@[simp] theorem onPower_now (f : Power → Power) : (s.onPower f).now = s.now := rfl
@[simp] theorem onPower_tbStart (f : Power → Power) : (s.onPower f).tbStart = s.tbStart := rfl
@[simp] theorem onPower_free (f : Power → Power) : (s.onPower f).free = s.free := rfl
@[simp] theorem onPower_regs (f : Power → Power) : (s.onPower f).regs = s.regs := rfl
@[simp] theorem onPower_mem (f : Power → Power) : (s.onPower f).mem = s.mem := rfl
@[simp] theorem onPower_ecc (f : Power → Power) : (s.onPower f).ecc = s.ecc := rfl
@[simp] theorem onPower_portA (f : Power → Power) : (s.onPower f).portA = s.portA := rfl
@[simp] theorem onPower_portB (f : Power → Power) : (s.onPower f).portB = s.portB := rfl
@[simp] theorem onPower_sems (f : Power → Power) : (s.onPower f).sems = s.sems := rfl
@[simp] theorem onPower_nextTie (f : Power → Power) : (s.onPower f).nextTie = s.nextTie := rfl
@[simp] theorem onPower_arbFree (f : Power → Power) : (s.onPower f).arbFree = s.arbFree := rfl
@[simp] theorem onPower_writing (f : Power → Power) : (s.onPower f).writing = s.writing := rfl
@[simp] theorem onPower_cyc (f : Power → Power) : (s.onPower f).cyc = s.cyc := rfl
@[simp] theorem onPower_linkA (f : Power → Power) : (s.onPower f).linkA = s.linkA := rfl
@[simp] theorem onPower_linkB (f : Power → Power) : (s.onPower f).linkB = s.linkB := rfl
@[simp] theorem onPower_comp (f : Power → Power) : (s.onPower f).comp = s.comp := rfl
@[simp] theorem onPower_scan (f : Power → Power) : (s.onPower f).scan = s.scan := rfl
@[simp] theorem onPower_frecA (f : Power → Power) : (s.onPower f).frecA = s.frecA := rfl
@[simp] theorem onPower_frecB (f : Power → Power) : (s.onPower f).frecB = s.frecB := rfl
@[simp] theorem onPower_diag (f : Power → Power) : (s.onPower f).diag = s.diag := rfl
@[simp] theorem onPower_cal (f : Power → Power) : (s.onPower f).cal = s.cal := rfl
@[simp] theorem onPower_adc (f : Power → Power) : (s.onPower f).adc = s.adc := rfl
@[simp] theorem onPower_power (f : Power → Power) : (s.onPower f).power = f s.power := rfl
@[simp] theorem onPower_guard (f : Power → Power) : (s.onPower f).guard = s.guard := rfl
@[simp] theorem onPower_faults (f : Power → Power) : (s.onPower f).faults = s.faults := rfl
@[simp] theorem onPower_boot (f : Power → Power) : (s.onPower f).boot = s.boot := rfl
@[simp] theorem onPower_scans (f : Power → Power) : (s.onPower f).scans = s.scans := rfl
@[simp] theorem onPower_sampler (f : Power → Power) : (s.onPower f).sampler = s.sampler := rfl
@[simp] theorem onPower_answer (f : Power → Power) : (s.onPower f).answer = s.answer := rfl
@[simp] theorem onPower_tap (f : Power → Power) : (s.onPower f).tap = s.tap := rfl
@[simp] theorem onPower_pending (f : Power → Power) : (s.onPower f).pending = s.pending := rfl

@[simp] theorem onGuard_now (f : Guard → Guard) : (s.onGuard f).now = s.now := rfl
@[simp] theorem onGuard_tbStart (f : Guard → Guard) : (s.onGuard f).tbStart = s.tbStart := rfl
@[simp] theorem onGuard_free (f : Guard → Guard) : (s.onGuard f).free = s.free := rfl
@[simp] theorem onGuard_regs (f : Guard → Guard) : (s.onGuard f).regs = s.regs := rfl
@[simp] theorem onGuard_mem (f : Guard → Guard) : (s.onGuard f).mem = s.mem := rfl
@[simp] theorem onGuard_ecc (f : Guard → Guard) : (s.onGuard f).ecc = s.ecc := rfl
@[simp] theorem onGuard_portA (f : Guard → Guard) : (s.onGuard f).portA = s.portA := rfl
@[simp] theorem onGuard_portB (f : Guard → Guard) : (s.onGuard f).portB = s.portB := rfl
@[simp] theorem onGuard_sems (f : Guard → Guard) : (s.onGuard f).sems = s.sems := rfl
@[simp] theorem onGuard_nextTie (f : Guard → Guard) : (s.onGuard f).nextTie = s.nextTie := rfl
@[simp] theorem onGuard_arbFree (f : Guard → Guard) : (s.onGuard f).arbFree = s.arbFree := rfl
@[simp] theorem onGuard_writing (f : Guard → Guard) : (s.onGuard f).writing = s.writing := rfl
@[simp] theorem onGuard_cyc (f : Guard → Guard) : (s.onGuard f).cyc = s.cyc := rfl
@[simp] theorem onGuard_linkA (f : Guard → Guard) : (s.onGuard f).linkA = s.linkA := rfl
@[simp] theorem onGuard_linkB (f : Guard → Guard) : (s.onGuard f).linkB = s.linkB := rfl
@[simp] theorem onGuard_comp (f : Guard → Guard) : (s.onGuard f).comp = s.comp := rfl
@[simp] theorem onGuard_scan (f : Guard → Guard) : (s.onGuard f).scan = s.scan := rfl
@[simp] theorem onGuard_frecA (f : Guard → Guard) : (s.onGuard f).frecA = s.frecA := rfl
@[simp] theorem onGuard_frecB (f : Guard → Guard) : (s.onGuard f).frecB = s.frecB := rfl
@[simp] theorem onGuard_diag (f : Guard → Guard) : (s.onGuard f).diag = s.diag := rfl
@[simp] theorem onGuard_cal (f : Guard → Guard) : (s.onGuard f).cal = s.cal := rfl
@[simp] theorem onGuard_adc (f : Guard → Guard) : (s.onGuard f).adc = s.adc := rfl
@[simp] theorem onGuard_power (f : Guard → Guard) : (s.onGuard f).power = s.power := rfl
@[simp] theorem onGuard_guard (f : Guard → Guard) : (s.onGuard f).guard = f s.guard := rfl
@[simp] theorem onGuard_faults (f : Guard → Guard) : (s.onGuard f).faults = s.faults := rfl
@[simp] theorem onGuard_boot (f : Guard → Guard) : (s.onGuard f).boot = s.boot := rfl
@[simp] theorem onGuard_scans (f : Guard → Guard) : (s.onGuard f).scans = s.scans := rfl
@[simp] theorem onGuard_sampler (f : Guard → Guard) : (s.onGuard f).sampler = s.sampler := rfl
@[simp] theorem onGuard_answer (f : Guard → Guard) : (s.onGuard f).answer = s.answer := rfl
@[simp] theorem onGuard_tap (f : Guard → Guard) : (s.onGuard f).tap = s.tap := rfl
@[simp] theorem onGuard_pending (f : Guard → Guard) : (s.onGuard f).pending = s.pending := rfl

· · · ·

→ What you have to do
Write out every line from the data above that includes "arbFree".

→ Answer section
@[simp] theorem onPower_arbFree (f : Power → Power) : (s.onPower f).arbFree = s.arbFree := rfl
@[simp] theorem onGuard_arbFree (f : Guard → Guard) : (s.onGuard f).arbFree = s.arbFree := rfl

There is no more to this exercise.